Eschscholzia is native to the western United States and grows in a variety of habitats below 7000 ft. It is considered an annual but it some areas a deep-rooted perennial. It grows in abundance with good spring rains but has been known to bloom into fall if the rains are consistent. Its lime green leaves are lacey, and the bright orange cone shaped flower stands on a leafless stem. A garden escapee that has interbred with E. Mexicana that is smaller in stature.  The two species can be used interchangeably. 

Medicinal Uses:

California Poppy is a nervine that encourages relaxation and reduces stress, anxiety, nervousness and tension. To enhance its nervine properties, combine with valerian, hops, passionflower. Helpful for people with insomnia encouraging deep, restful sleep but does not affect rising. Poppy is a wonderful herb for treating hyperactivity in both children and adults. 

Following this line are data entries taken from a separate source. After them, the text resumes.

/-- States differ only in the hidden datapath exactly when they show the same. -/
theorem sameButDatapath_iff {s t : State} : SameButDatapath s t ↔ visible t = visible s := by
  constructor
  · intro h
    rw [h]
    rfl
  · intro h
    cases s; cases t
    simp only [visible, State.mk.injEq] at h
    simp only [SameButDatapath, State.mk.injEq]
    simpa using h

/-! ## The host's instructions -/

theorem presentCommand_visible {f : State → State} {s : State} (hf : f (visible s) = visible (f s)) :
    presentCommand f (visible s) = visible (presentCommand f s) := by
  unfold presentCommand
  rw [show (visible s).busy = s.busy from rfl]
  split
  · rfl
  · exact hf

theorem inputWrite_visible {f : State → State} {s : State} (hf : f (visible s) = visible (f s)) :
    inputWrite f (visible s) = visible (inputWrite f s) := by
  unfold inputWrite
  rw [show (visible s).busy = s.busy from rfl]
  split
  · rfl
  · exact hf

theorem dispatch_visible (cw : Word) (s : State) : dispatch cw (visible s) = visible (dispatch cw s) := by
  refine presentCommand_visible ?_
  split_ifs <;> rfl

theorem writeTarget_visible (n : Width) (v : Word) (s : State) (tgt : Target) :
    writeTarget n v (visible s) tgt = visible (writeTarget n v s tgt) := by
  cases tgt with
  | reg r =>
    cases r with
    | cmd => exact dispatch_visible v s
    | present => exact inputWrite_visible (f := writePresent v) rfl
    | keyLen => exact inputWrite_visible (f := fun t => { t with keyLen := v }) rfl
    | dataLen => exact inputWrite_visible (f := fun t => { t with dataLen := v }) rfl
    | key j => exact inputWrite_visible (f := writeKey j v) rfl
    | _ => rfl
  | input i => exact inputWrite_visible (f := fun t => { t with inBuf := storeIn v i n.bytes t.inBuf }) rfl
  | output i => rfl

theorem readTarget_visible (n : Width) (s : State) (tgt : Target) :
    readTarget (visible s) n tgt = readTarget s n tgt := by
  cases tgt with
  | reg r => cases r <;> rfl
  | input i | output i => rfl

theorem hostRead_visible (n : Width) (off : Offset) (s : State) :
    hostRead n off (visible s) = visible (hostRead n off s) := by
  unfold hostRead
  rw [show (visible s).maxFrame = s.maxFrame from rfl]
  split
  · rfl
  · rw [readTarget_visible]
    rfl

theorem hostWrite_visible (n : Width) (off : Offset) (v : Word) (s : State) :
    hostWrite n off v (visible s) = visible (hostWrite n off v s) := by
  unfold hostWrite
  rw [show (visible s).maxFrame = s.maxFrame from rfl]
  split
  · rfl
  · rw [writeTarget_visible]
    rfl

/-- An instruction neither reads nor writes the hidden datapath. -/
theorem exec_visible (i : Instr) (s : State) : exec i (visible s) = mapNext visible (exec i s) := by
  have answer {u v : State} (h : u = visible v) :
      Host.Outcome.next (φ := Fault) (ρ := Refusal) (respond .ok u) =
        mapNext visible (.next (respond .ok v)) := h ▸ rfl
  cases i with
  | nop | encrypt | decrypt | illegal op rsvd => exact answer (presentCommand_visible rfl)
  | rd8 off | rd16 off | rd32 off => exact congrArg Host.Outcome.next (hostRead_visible _ off s)
  | wr8 off d | wr16 off d | wr32 off d => exact congrArg Host.Outcome.next (hostWrite_visible _ off _ s)
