-- ==== Sys2Proof/Word.lean ====
section
/-!
DEFINITION. The block's words: the widths of spec/00_scope.md R8 and R10 and spec/10_state.md R25, R36, R40.
A value is a bit vector where the spec treats it as bits (a register, a codeword, a field element that is xored); addresses,
counts, degrees and exponents are exact natural numbers (R11).
-/

namespace Sys2Proof

/-- One byte of the host window (R63). -/
abbrev Byte := BitVec 8

/-- A host-visible register, a command word, a bus datum: 32 bits (R25, R64, R80). -/
abbrev Word := BitVec 32

/-- One codeword-buffer entry, W_CW = 16 bits (R8, R40). -/
abbrev Codeword := BitVec 16

/-- A field element: 12 bits, the width of an EXP or LOG entry (R36, R37), enough for the largest SIZE = 4096 (R8, R100;
log 19). -/
abbrev Elem := BitVec 12

/-- The index of a polynomial register P0..P7, as a command's 3-bit register field names it (R22, R81). -/
abbrev PReg := Fin 8

/-- A polynomial value: its coefficients, highest degree first (R12). -/
abbrev PolyVal := List Elem

end Sys2Proof
end

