-- ==== Sys2Proof/Machine/Operands.lean ====
section
/-!
DEFINITION. Every operand form of spec/30_encoding.md R83 (u32, s32, elem), the source registers and FIELD_VALID check of the
preamble R89, and the codeword ranges the commands address.
-/

namespace Sys2Proof.Machine

/-- SIZE = 2^AM (R38). -/
def ActiveField.size (f : ActiveField) : Nat := 2 ^ f.am.toNat

/-- The operands of the command being executed: "the ARG snapshot of the command latch" (R82). With no command in the latch they are
what acceptance would snapshot now (log 13). -/
def State.operands (s : State) : OperandRegs :=
  match s.latch with
  | some l => l.args
  | none => s.regs

/-- The preamble's field check (R89). -/
def requireField (s : State) : Except Stop Unit := raiseIf (s.fieldValid = false) .noField

/-- A source polynomial register (R23, R89). -/
def sourcePoly (s : State) (i : PReg) : Except Stop PolyVal :=
  match s.polys[i] with
  | some p => .ok p
  | none => raise .uninit

/-- An "elem" operand: a u32 below SIZE, else E_RANGE (R83). -/
def elemOperand (f : ActiveField) (v : Word) : Except Stop Elem :=
  if v.toNat < f.size then .ok (v.setWidth 12) else raise .range

/-- Codewords read as field elements: each below SIZE, else E_RANGE (R40). -/
def elemList (f : ActiveField) (cs : List Codeword) : Except Stop (List Elem) :=
  if cs.all (fun c => decide (c.toNat < f.size)) = true then .ok (cs.map (fun c => c.setWidth 12)) else raise .range

/-- `signed32(v)` (R10, R83). -/
def signed32 (v : Word) : Int := v.toInt

/-- A field element as RESULT shows it: zero-extended (R26, R146). -/
def toWord (x : Elem) : Word := x.setWidth 32

/-- `a + n <= NMAX`, else E_CAPACITY (R62); the sum is exact (R11). -/
def requireRange (a n : Nat) : Except Stop Unit := raiseIf (Config.nmax < a + n) .capacity

/-- A range of codeword entries: its first address and its length. -/
structure Range where
  start : Nat
  count : Nat
  deriving DecidableEq, Repr

/-- What POLY_STORE writes: `[start, start + len(p))` (R141, R232). -/
def storeRange (s : State) (p : PolyVal) : Range := { start := s.operands.arg0.toNat, count := p.length }

/-- The data words RS_ENCODE reads: `[start, start + n)`, n = L - ec (R173). -/
def encodeDataRange (s : State) : Range :=
  { start := s.operands.arg0.toNat, count := s.operands.arg1.toNat - s.operands.arg2.toNat }

/-- What RS_ENCODE writes: `[start + n, start + L)`, n = L - ec (R173, R232). When the command succeeds these are ec words; the
bounds are exact (R11), so with L < ec the range begins before `start`, at entry 0 at the lowest. -/
def encodeRange (s : State) : Range :=
  { start := s.operands.arg0.toNat + s.operands.arg1.toNat - s.operands.arg2.toNat
    count := min s.operands.arg2.toNat (s.operands.arg0.toNat + s.operands.arg1.toNat) }

/-- What RS_SYND writes: `[dst, dst + ns)` (R175, R232). -/
def syndromeRange (s : State) : Range :=
  { start := s.operands.arg3.toNat, count := s.operands.arg2.toNat }

/-- A command's write range (R232): POLY_STORE, RS_ENCODE and RS_SYND write CW, no other (R40). A POLY_STORE of a register that holds
no value has none. -/
def writeRange (i : Instr) (s : State) : Range :=
  match i with
  | .polyStore rs1 => storeRange s (s.polys[rs1].getD [])
  | .rsEncode => encodeRange s
  | .rsSynd => syndromeRange s
  | .gfCfg | .gfAdd | .gfMul | .gfDiv | .gfInv | .gfExp | .gfLog => { start := 0, count := 0 }
  | .polyLoad _ | .polyAdd _ _ _ | .polyMul _ _ _ | .polyMulmono _ _ | .polyDiv _ _ _ _ => { start := 0, count := 0 }
  | .polyCoef _ | .polyDeg _ | .polyIszero _ | .polyEval _ | .rsGen _ => { start := 0, count := 0 }

/-- The entries of a range that the buffer has: CW[0 .. NMAX-1] (R40). -/
def Range.inBuffer (r : Range) : Range := { start := r.start, count := min (r.start + r.count) Config.nmax - r.start }

end Sys2Proof.Machine
end

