/-- Each error of the POLY commands at its boundary: no words; one word past the buffer; CW[8] = 16 = SIZE; [5, 3] at 4095; c and a
point of 16 = SIZE; d = 4095 for two coefficients; the divisor [0]. -/
theorem witness_PolyOperandErrors : (Test.demo 0 0 0 0).fieldValid = true ∧ (Test.demo 0 0 0 0).operands.arg1 = 0 ∧
    ((Test.demo 4095 2 0 0).operands.arg1 ≠ 0 ∧
      Config.nmax < (Test.demo 4095 2 0 0).operands.arg0.toNat + (Test.demo 4095 2 0 0).operands.arg1.toNat) ∧
    ((Test.demo 8 1 0 0).operands.arg1.toNat = ([16] : List Codeword).length ∧ ([16] : List Codeword) ≠ [] ∧
      (Test.demo 8 1 0 0).operands.arg0.toNat + ([16] : List Codeword).length ≤ Config.nmax ∧
      (∀ k, k < ([16] : List Codeword).length →
        cwGet (Test.demo 8 1 0 0).cw ((Test.demo 8 1 0 0).operands.arg0.toNat + k) = ([16] : List Codeword)[k]?) ∧
      (Test.demo 8 1 0 0).field.size ≤ (16 : Codeword).toNat) ∧
    ((Test.demo 4095 0 0 0).polys[(3 : PReg)] = some [5, 3] ∧
      Config.nmax < (Test.demo 4095 0 0 0).operands.arg0.toNat + ([5, 3] : PolyVal).length) ∧
    (Test.demo 0 16 0 0).field.size ≤ (Test.demo 0 16 0 0).operands.arg1.toNat ∧
    ((Test.demo 4095 15 0 0).field.size ≤ 4096 ∧
      (Test.demo 4095 15 0 0).operands.arg1.toNat < (Test.demo 4095 15 0 0).field.size ∧
      (Test.demo 4095 15 0 0).operands.arg1 ≠ 0 ∧ ([5, 3] : PolyVal) ≠ [0] ∧
      Config.nmax < ([5, 3] : PolyVal).length + (Test.demo 4095 15 0 0).operands.arg0.toNat) ∧
    (Test.demo 16 0 0 0).field.size ≤ (Test.demo 16 0 0 0).operands.arg0.toNat ∧
    ((4 : PReg) ≠ 5 ∧ (Test.demo 0 0 0 0).polys[(2 : PReg)] = some [0]) := by decide +kernel

/-! #### The Reed-Solomon unit -/

/-- Degree 4095 = NMAX - 1, and 4096. -/
theorem witness_RsGenReturnsGenerator : (Test.demo 4095 0 0 0).Inv ∧ (Test.demo 4095 0 0 0).fieldValid = true ∧
    (Test.demo 4095 0 0 0).operands.arg0.toNat < Config.nmax ∧ (Test.demo 4096 0 0 0).Inv ∧
    Config.nmax ≤ (Test.demo 4096 0 0 0).operands.arg0.toNat :=
  ⟨witness_inv _ _ _ _, rfl, by decide, witness_inv _ _ _ _, by decide⟩

/-- Five data words and one EC word that end with the buffer; a root of the cached g_2. -/
theorem witness_RsEncodeMakesCodeword : (Test.demo 4090 6 1 0).Inv ∧ (Test.demo 4090 6 1 0).fieldValid = true ∧
    1 ≤ (Test.demo 4090 6 1 0).operands.arg2.toNat ∧ ([1, 2, 3, 4, 5] : PolyVal) ≠ [] ∧
    (Test.demo 4090 6 1 0).operands.arg1.toNat =
      ([1, 2, 3, 4, 5] : PolyVal).length + (Test.demo 4090 6 1 0).operands.arg2.toNat ∧
    (Test.demo 4090 6 1 0).operands.arg0.toNat + (Test.demo 4090 6 1 0).operands.arg1.toNat ≤ Config.nmax ∧
    HoldsElems (Test.demo 4090 6 1 0).field (Test.demo 4090 6 1 0).cw (Test.demo 4090 6 1 0).operands.arg0.toNat
      [1, 2, 3, 4, 5] := by
  refine ⟨witness_inv _ _ _ _, ?_⟩
  unfold HoldsElems; decide +kernel

theorem witness_GeneratorHasItsRoots : Test.field16.Valid ∧ 4 < 5 := ⟨witness_field_valid, by decide⟩

/-- The last six codewords, with two syndromes that end with the buffer (over the input). -/
theorem witness_RsSyndWritesEvaluations : (Test.demo 4090 6 2 4094).fieldValid = true ∧ (Test.demo 4090 6 2 4094).field.Valid ∧
    1 ≤ (Test.demo 4090 6 2 4094).operands.arg2.toNat ∧ ([1, 2, 3, 4, 5, 0] : PolyVal) ≠ [] ∧
    (Test.demo 4090 6 2 4094).operands.arg1.toNat = ([1, 2, 3, 4, 5, 0] : PolyVal).length ∧
    (Test.demo 4090 6 2 4094).operands.arg0.toNat + ([1, 2, 3, 4, 5, 0] : PolyVal).length ≤ Config.nmax ∧
    (Test.demo 4090 6 2 4094).operands.arg3.toNat + (Test.demo 4090 6 2 4094).operands.arg2.toNat ≤ Config.nmax ∧
    HoldsElems (Test.demo 4090 6 2 4094).field (Test.demo 4090 6 2 4094).cw (Test.demo 4090 6 2 4094).operands.arg0.toNat
      [1, 2, 3, 4, 5, 0] := by
  refine ⟨rfl, witness_field_valid, ?_⟩
  unfold HoldsElems; decide +kernel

An analgesic and skeletal muscle relaxant and mild alternative to the much stronger opium poppy. Using a lower dose will have more of a anxiolytic effect while higher doses have a sedative and analgesic effect. Some individuals can become desensitized to the opiate family after long term use. Use in combo with other herbs such as valerian, kava, dog wood, passionflower and hops. 

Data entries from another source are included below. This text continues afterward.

/-- `Ser16` distributes over `++` (R110). -/
theorem ser16_append (t u : List Pulse) : ser16 (t ++ u) = ser16 t ++ ser16 u :=
  List.flatMap_append

/-- Settles O28: `Ser16` strings together pieces of two bytes, each the low and the high byte of a duration. -/
theorem serialisationIsLittleEndian : Obligations.SerialisationIsLittleEndian := by
  intro t
  refine ⟨ser16_length t, fun i w hw => ⟨?_, ?_⟩⟩
  · rw [ser16, ← Nat.add_zero (2 * i), getElem?_flatMap_of_length serPulse_length hw (by omega), serPulse_eq]
    rfl
  · rw [ser16, getElem?_flatMap_of_length serPulse_length hw (by omega), serPulse_eq]
    rfl

/-- Both bits take two durations in the timing table (R106). -/
theorem pulsesOfBit_timingTable_length (b : Bool) : (pulsesOfBit timingTable b).length = 2 := by
  cases b <;> rfl

/-- With the timing table a waveform has two durations for the header, for each bit and for the gap (R106, R107). -/
@[simp] theorem wave_timingTable_length (bs : List Bool) : (wave timingTable bs).length = 2 * bs.length + 4 := by
  have hhdr : timingTable.hdr.length = 2 := rfl
  have hgap : timingTable.gap.length = 2 := rfl
  rw [wave, List.length_append, List.length_append,
    length_flatMap_of_length pulsesOfBit_timingTable_length bs, hhdr, hgap]
  omega

/-- The serialised waveform of `n` bytes has `32 * n + 8` bytes (R109). -/
theorem length_ser16_wave_bits (p : List Byte) :
    (ser16 (wave timingTable (bits p))).length = 32 * p.length + 8 := by
  rw [ser16_length, wave_timingTable_length, bits_length]
  omega

/-- `WAVE` delivers the serialised waveform of its payload's bits behind the shared start of an operation (R109). -/
theorem exec_wave (s : State) :
    exec .wave s = s.withPayload fun p => s.deliverOrOvf (ser16 (wave timingTable (bits p))) := rfl

/-- Settles O29: a payload above `IBUF_CAP` is stopped by the shared start of an operation; for any other the result
has `32 * ILEN + 8` bytes, so that number against `OBUF_CAP` decides between `OVF` and delivery. -/
theorem waveDeliversThePulseTrain : Obligations.WaveDeliversThePulseTrain := by
  intro s
  rw [exec_wave]
  refine ⟨fun hlong => ?_, fun p hfits hp => ?_⟩
  · rw [State.withPayload_tooLong hlong]
    rfl
  · obtain ⟨hplen, -⟩ := (State.payload_eq_some_iff s p).1 hp
    have hlen : (ser16 (wave timingTable (bits p))).length = 32 * s.ilen + 8 := by
      rw [length_ser16_wave_bits, hplen]
    rw [State.withPayload_some hfits hp]
    refine ⟨fun hover => ?_, fun hroom => ?_⟩
    · rw [State.deliverOrOvf_over (hlen ▸ hover)]
      rfl
    · rw [State.deliverOrOvf_fits (hlen ▸ hroom), State.deliver, hlen]
      rfl

/-- The train of `n` bytes has the durations of two waveforms of `8 * n` bits (R110). -/
theorem train_timingTable_length (f : List Byte) : (train timingTable f).length = 32 * f.length + 8 := by
  rw [train, List.length_append, wave_timingTable_length, wave_timingTable_length, bits_length, bits_length,
    neg_length]
  omega

/-- Settles O31: the complement of a frame is as long as the frame, so both halves count alike, and `Ser16`
distributes over the two. -/
theorem trainOfSixByteFrame : Obligations.TrainOfSixByteFrame := by
  intro f hf
  have hlen : (train timingTable f).length = 200 := by rw [train_timingTable_length, hf]
  exact ⟨rfl, hlen, by rw [ser16_length, hlen], ser16_append _ _⟩

end Sys2Proof.Machine


/-!
PROOFS of the family `43_block_formatter`: the blocks of literals and matches (R120, R122) and the cutting of a
literal run (R121).
-/
namespace Sys2Proof.Machine

/-- The block FMT lays out for a literal: its length minus 1 and its bytes (R120). -/
def litBlock (bytes : List Byte) : List Byte := BitVec.ofNat 8 (bytes.length - 1) :: bytes

/-- A literal's block is one byte longer than the literal (R120). -/
theorem litBlock_length (bytes : List Byte) : (litBlock bytes).length = bytes.length + 1 := rfl

/-- A literal of 1 to 32 bytes is laid out as its block (R120). -/
theorem emitLit_of_length {bytes : List Byte} (hmin : 1 ≤ bytes.length) (hmax : bytes.length ≤ Config.maxLit) :
    emitLit bytes = .ok (litBlock bytes) :=
  if_neg (by omega)

/-- The bit fields of a match block's first byte in arithmetic: `l` stands above the five high bits of the 13-bit
field `d` (R122). -/
theorem shiftLeft_or_shiftRight_eq (l : Nat) {d : Nat} (hd : d < 8192) :
    (l <<< 5) ||| (d >>> 8) = 32 * l + d / 256 := by
  rw [Nat.shiftRight_eq_div_pow,
    ← Nat.shiftLeft_add_eq_or_of_lt (show d / 2 ^ 8 < 2 ^ 5 by omega), Nat.shiftLeft_eq]
  omega

/-- The low byte of a match block's distance field in arithmetic (R122). -/
theorem and_0xFF_eq_mod (d : Nat) : d &&& 0xFF = d % 256 :=
  Nat.and_two_pow_sub_one_eq_mod d 8

/-- A match of 3 to 8 bytes takes the short form, its length minus 2 in the first byte (R122). -/
theorem emitDist_short (pos : ExtBytePos) {len dist : Nat} (hmin : 3 ≤ len) (hmax : len ≤ 8) (hd : 1 ≤ dist)
    (hw : dist ≤ 8192) :
    emitDist pos len dist =
      .ok [BitVec.ofNat 8 (32 * (len - 2) + (dist - 1) / 256), BitVec.ofNat 8 ((dist - 1) % 256)] := by
  have hrange : ¬ (len < 3 ∨ 264 < len ∨ dist < 1 ∨ 8192 < dist) := by omega
  have hshort : ¬ len - 2 ≥ 7 := by omega
  rw [emitDist, if_neg hrange, ← shiftLeft_or_shiftRight_eq _ (by omega), ← and_0xFF_eq_mod]
  exact if_neg hshort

Eschscholzia is a smooth muscle anti spasmodic. A respiratory for a dry irritated cough, whooping cough and dry bronchitis, ammonia and croup and will stop the irritation and sedate the nerves when the cough is unproductive. 

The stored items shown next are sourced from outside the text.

-- ==== Sys2Proof/WellFormed.lean ====
section
/-! DEFINITION. Which commands the outside world can spell: the ranges of R175 for received frames, of section 10.7
for blocks and panel words, and of the tables' keys for expiries. -/

namespace Sys2Proof

/-- A tag of three letters A to Z (R190). -/
def Tag.ok (t : Tag) : Bool :=
  (1 ≤ t.l1 && t.l1 ≤ 26) && (1 ≤ t.l2 && t.l2 ≤ 26) && (1 ≤ t.l3 && t.l3 ≤ 26)

/-- A station number (R175). -/
def stationOk (n : Nat) : Bool := 1 ≤ n && n ≤ 48

/-- A trunk number (R175). -/
def trunkOk (n : Nat) : Bool := 1 ≤ n && n ≤ 12

/-- A pedigree entry a frame can carry (R175: booth at most 8). -/
def PedEntry.ok (e : PedEntry) : Bool := stationOk e.station && e.booth ≤ 8 && e.tag.ok

/-- A pedigree a frame can carry: one to three entries (section 3.1, R175). -/
def pedigreeOk (p : Pedigree) : Bool := 1 ≤ p.length && p.length ≤ 3 && p.all PedEntry.ok

/-- Source and epoch of a frame that is not discarded before the peer table (R175). -/
def Sender.ok (f : Sender) : Bool := stationOk f.station && f.epoch ≤ 255

/-- A claimed resource (section 9.1). -/
def Resource.ok : Resource → Bool
  | .subcarrier n => n ≤ 31
  | .trunk n => trunkOk n

/-- The fields a received frame can hold: each in its width on the line, and 0 to 16 whole bytes of payload (R159,
section 10.7.2). -/
def LineFrame.ok (f : LineFrame) : Bool :=
  f.precedence < 8 && f.kind < 16 && f.source < 64 && f.destination < 64 && f.epoch < 256
    && f.payload.length % 8 = 0 && f.payload.length ≤ 128

/-- The figures a RETURN ANSWER can carry in its field widths (section 10.7.2). -/
def ReturnOutcome.ok : ReturnOutcome → Bool
  | .closed _ e t l d => e < 2 ^ 24 && t < 2 ^ 27 && l < 2 ^ 24 && d < 2 ^ 20
  | .recovered m => m < 2 ^ 24
  | .notOpen => true

/-- A RELAY ANSWER's outcome (R175: a trunk from 1 to 12). -/
def RelayOutcome.ok : RelayOutcome → Bool
  | .grant t => trunkOk t
  | .refuse _ => true

/-- A selection a desk can report: a desk cannot name NONE (R56). -/
def Key.ok : Key → Bool
  | .relay .nothing => false
  | .relay (.own c) => c ≤ 31
  | .relay (.remote q c) => q ≤ 255 && c ≤ 31
  | _ => true

/-- A receiver an IDENTIFY reply can describe and that R104 does not take as silent. -/
def Receiver.ok (r : Receiver) : Bool := 1 ≤ r.serial && r.serial < 2 ^ 24 && r.battery ≤ 100

/-- A parameter list fits the two-byte length field of a block (section 10.7.1). -/
def blockOk (params : List Byte) : Bool := params.length < 65536

/-- A command the outside world can spell (R175, section 10.7). -/
def Instr.wellFormed : Instr → Bool
  | .configure p | .start p | .setClock p | .setHallState p | .setFloorLanguage p | .openChannel p
  | .closeChannel p | .assignOutput p | .selectRelay p | .offerFeed p | .answerFeed p | .endFeed p
  | .issue p | .cancelIssue p | .declareLost p | .readHire p | .readAccount p | .readSettlement p
  | .readChannel p | .readBooth p | .readPeer p | .readStatus p | .readEvent p => blockOk p
  | .answerTransfer _ | .incompleteTransfer _ => true
  | .unknownCommandCode code p => 23 < code.toNat && blockOk p
  | .claim f _ sc c l => f.ok && sc ≤ 31 && c ≤ 31 && l.ok
  | .claimRelease f r c l => f.ok && r.ok && c ≤ 31 && l.ok
  | .trunkClaim f _ t c l => f.ok && trunkOk t && c ≤ 31 && l.ok
  | .relayRequest f c b => f.ok && c ≤ 31 && b ≤ 8
  | .relayAnswer f c o => f.ok && c ≤ 31 && o.ok
  | .relayRelease f c b => f.ok && c ≤ 31 && b ≤ 8
  | .channelNotice f c l _ t p => f.ok && c ≤ 31 && l.ok && t.all trunkOk && pedigreeOk p
  | .feedOffer f b l c p => f.ok && b ≤ 8 && l.ok && c ≤ 31 && pedigreeOk p
  | .feedAnswer f b c _ => f.ok && b ≤ 8 && c ≤ 31
  | .feedStateReady f b c t => f.ok && b ≤ 8 && c ≤ 31 && trunkOk t
  | .feedStateLive f b c p => f.ok && b ≤ 8 && c ≤ 31 && pedigreeOk p
  | .feedStateSilent f b c => f.ok && b ≤ 8 && c ≤ 31
  | .feedStateEnd f b c _ => f.ok && b ≤ 8 && c ≤ 31
  | .returnQuery f serial m b => f.ok && serial < 2 ^ 24 && m < 2 ^ 24 && b ≤ 100
  | .returnAnswer f serial o => f.ok && serial < 2 ^ 24 && o.ok
  | .presence f e => f.ok && e.length ≤ 4 && e.all (fun x => stationOk x.1)
  | .duplicateStation kind epoch => kind ≤ 15 && epoch ≤ 255
  | .frameForOtherStation f => f.ok
  | .receiveFault _ | .frameTransmitStart | .lostArbitration | .transmitSuccess | .transmitFailure _
  | .lineJoined | .rejoin | .presenceTimer => true
  | .peerLost q => stationOk q
  | .claimWindowExpiry c | .claimRefresh c | .noticeTimer c => c ≤ 31
  | .trunkWindowExpiry t | .trunkRefresh t | .peerTrunkExpiry t => trunkOk t
  | .peerClaimExpiry q sc => stationOk q && sc ≤ 31
  | .directoryExpiry q c => stationOk q && c ≤ 31
  | .relayAnswerWait b | .overlapTimer b => 1 ≤ b && b ≤ 8
  | .feedAnswerWait k | .hostAnswerWait k | .readyWait k | .blockedWait k | .removalTimer k => 1 ≤ k && k ≤ 4
  | .orphanAnswerWait serial | .overdue serial => 1 ≤ serial && serial < 2 ^ 24
  | .wallInputChange w _ | .wallDebounce w => 1 ≤ w && w ≤ 4
  | .secondTick | .minuteTick | .mapCycleEnd | .retuneHoldExpiry | .maskWordSent | .panelExchangeStart => true
  | .deadCell k | .chargeTimeout k | .presetAnswered k | .latchAnswered k | .clearMarkAnswered k => 1 ≤ k && k ≤ 96
  | .deskPollReply d ks => 1 ≤ d && d ≤ 24 && ks.length ≤ 4 && ks.all Key.ok
  | .slotPollReply k _ _ => 1 ≤ k && k ≤ 96
  | .identifyReply k r => 1 ≤ k && k ≤ 96 && r.all Receiver.ok
  | .messageAnswered d kind => d ≤ 127 && (kind = .gate || kind = .lamps || kind = .route || (kind = .poll && d = 0))
  | .exchangeSilent d _ => d ≤ 127
  | .supplyLow | .supplyRiseAboveWarn _ | .enterRetain | .resetAsserted | .resetReleased _
  | .mainPowerApplied _ _ | .retentionSupplyFails | .recessiveSequence => true

end Sys2Proof
end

Eschscholzia also helps with pain and management for flare ups in IBS, colitis and crones. Use small frequent doses up to every hour during a flare up. Use in the same way for menstrual cramps.

Harvesting:

Gather the whole plant when the flowers are in full bloom. It even better to harvest a bit past bloom when there is a variety of seed pods, flowers and exposed pink receptacles (after petals have fallen off).  It is at this stage that the plant contains varying amounts of  latex. California Poppy can soak up heavy metals and cause yellowing in the orange poppy (but there is also a native yellow poppy). Remove the dead basal leaves and process fresh or dry on wire mesh racks in the shade or if the plant is tall enough you can hang upside down. The dried herb is delicate and is easily degraded by sunlight.  Store in a dark glass container up to 18 months. You can also harvest the root in the late fall for blood orange root sap. 

Recommended Products:

Contraindications:

Use caution with latex allergies. Not everyone with a latex allergy will be allergic to naturally occurring latex. Cryptopine was tested in animals and had uterine effects. Do not take with prescription medication or during pregnancy.  Consult a doctor if taking other sedatives, hypnotics, antidepressant medications. False positive for opium. Avoid eating/drinking if taking drug tests.  Harvest in clean area as poppy can soak up heavy metals. Some individuals can become desensitized to the opiate family after long term use.  

 Sources:

  • Hoffman, David. The Complete Herbs Sourcebook. New York, NY: Skyhorse Publishing Inc; 2016
  • Moore, Michael. Medicinal Plants of the Pacific Northwest. Santa Fe, NM: Museum of New Mexico Press; 1993
  • Sinadinos, Christa. The Essential Guide to Western Botanical Medicine. Fieldbrook, CA; 2020
  • Sinadinos, Christa. Northwest School for Botanical Studies Course. Lecture Notes; 2014

 Disclosure: This information has not been evaluated by the Food and Drug Administration and is not intended to diagnose, treat, cure, or prevent any disease. Consult with a qualified healthcare practitioner before using herbal products, particularly if you are pregnant, nursing, or on any medications.